Tolok ukur kesalehan hakikatnya adalah output sosialnya: kasih sayang sosial,
sikap demokratis, cinta kasih, kemesraan dengan orang lain, memberi, membantu
sesama. Idealnya, orang beragama itu mesti shalat, misa, atau ikut kebaktian,
tetapi juga tidak korupsi dan memiliki perilaku yang santun dan berkasih
sayang. Agama adalah akhlak. Agama adalah perilaku. Agama adalah sikap. Semua
agama tentu mengajarkan kesantunan, belas kasih,dan cinta kasih sesama.

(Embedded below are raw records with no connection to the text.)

-- ==== Sys2Proof/WellFormed.lean ====
section
/-!
DEFINITION. Which commands are well formed: addresses that are words of the 32-bit space (R4), codes and counts within what the
protocol carries (R541, R542, R548), fields within their widths (R123, R446). A meaning takes any operand; these checks say
which ones the outside can send.
-/

namespace Sys2Proof

/-- The commands whose operands have bounds beyond their types. -/
def Instr.bounded : Instr → Bool
  | .registerWrite _ _ | .iclReadRequest _ _ _ | .traceArm _ _ _ | .recorderReadGo _ _ | .query _ _ | .winAutoincWrite _ _
  | .winAutoincRead _ _ _ | .tempReading _ | .dozeScan _ _ => true
  | _ => false

/-- The checks on the operands of a command. -/
def Instr.wellFormed : Instr → Bool
  | .registerWrite addr _ => decide (addr < 2 ^ 32) && decide (addr % 4 = 0)
  | .iclReadRequest _ _ addr => decide (addr < 2 ^ 32) && decide (addr % 4 = 0)
  | .traceArm _ div pre => decide (div < 256) && decide (pre < 4096)
  | .recorderReadGo src half => decide (src < 4) && decide (half < 2)
  | .query _ code => decide (code < 256)
  | .winAutoincWrite _ values => decide (values.length < 64)
  | .winAutoincRead _ n _ => decide (n.sent < 64)
  | .tempReading r => decide (r.temps.length = 11)
  | .dozeScan _ outs => decide (outs.length = 16)
  | _ => true

end Sys2Proof
end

Bila
kita cuma puasa, shalat, baca al-quran, pergi kebaktian, misa, datang ke pura,
menurut saya, kita belum layak disebut orang yang beragama. Tetapi, bila saat
bersamaan kita tidak mencuri uang negara, menyantuni fakir miskin, memberi
makan anak-anak terlantar, hidup bersih, maka itulah orang beragama. Ukuran
keberagamaan seseorang sesungguhnya bukan dari kesalehan personalnya, melainkan
diukur dari kesalehan sosialnya.
Bukan
kesalehan pribadi, tapi kesalehan sosial. Orang beragama adalah orang yang bisa
menggembirakan tetangganya. Orang beragama ialah orang yang menghormati orang
lain, meski beda agama. Orang yang punya solidaritas dan keprihatinan sosial
pada kaum mustadh'afin (kaum tertindas). Juga tidak korupsi dan tidak
mengambil yang bukan haknya. Karena itu, orang beragama mestinya memunculkan
sikap dan jiwa sosial tinggi. Bukan orang-orang yang meratakan dahinya ke
lantai masjid, sementara beberapa meter darinya, orang-orang miskin meronta
kelaparan. Ekstrinsik Vs Intrinsik Dalam sebuah hadis diceritakan, suatu ketika
Nabi Muhammad SAW mendengar berita perihal seorang yang shalat di malam hari
dan puasa di siang hari, tetapi menyakiti tetangganya dengan lisannya. Nabi
Muhammad SAW menjawab singkat, "Ia di neraka".
Hadis ini
memperlihatkan kepada kita bahwa ibadah ritual saja belum cukup. Ibadah ritual
mesti dibarengi ibadah sosial. Pelaksanaan ibadah ritual yang tulus harus
melahirkan kepedulian pada lingkungan sosial. Hadis di atas juga ingin
mengatakan, agama jangan dipakai sebagai tameng memperoleh kedudukan dan citra
baik dihadapan orang lain. Hal ini sejalan dengan definisi keberagamaan dari
Gordon W. Allport. Allport, psikolog, membagi dua macam cara
beragama:ekstrinsik dan intrinsik. Yang ekstrinsik memandang agama sebagai
sesuatu yang dapat dimanfaatkan. Agama dimanfaatkan demikian rupa agar dia
memperoleh status darinya. Ia puasa, misa, kebaktian, atau membaca kitab suci,
bukan untuk meraih keberkahan Tuhan, melainkan supaya orang lain menghargai
dirinya. Dia beragama demi status dan harga diri.
Ajaran agama
tidak menghujam ke dalam dirinya. Yang kedua, yang intrinsik, adalah cara
beragama yang memasukkan nilai-nilai agama ke dalam dirinya. Nilai dan ajaran
agama terhujam jauh ke dalam jiwa penganutnya. Adanya internalisasi nilai
spiritual keagamaan. Ibadah ritual bukan hanya praktik tanpa makna. Semua
ibadah itu memiliki pengaruh dalam sikapnya sehari-hari. Baginya, agama adalah
penghayatan batin kepada Tuhan. Cara beragama yang intrinsiklah yang mampu
menciptakan lingkungan yang bersih dan penuh kasih sayang. Keberagamaan
ekstrinsik, cara beragama yang tidak tulus,melahirkan egoisme. Egoisme
bertanggungjawab atas kegagalan manusia mencari kebahagiaan, kata Leo Tolstoy.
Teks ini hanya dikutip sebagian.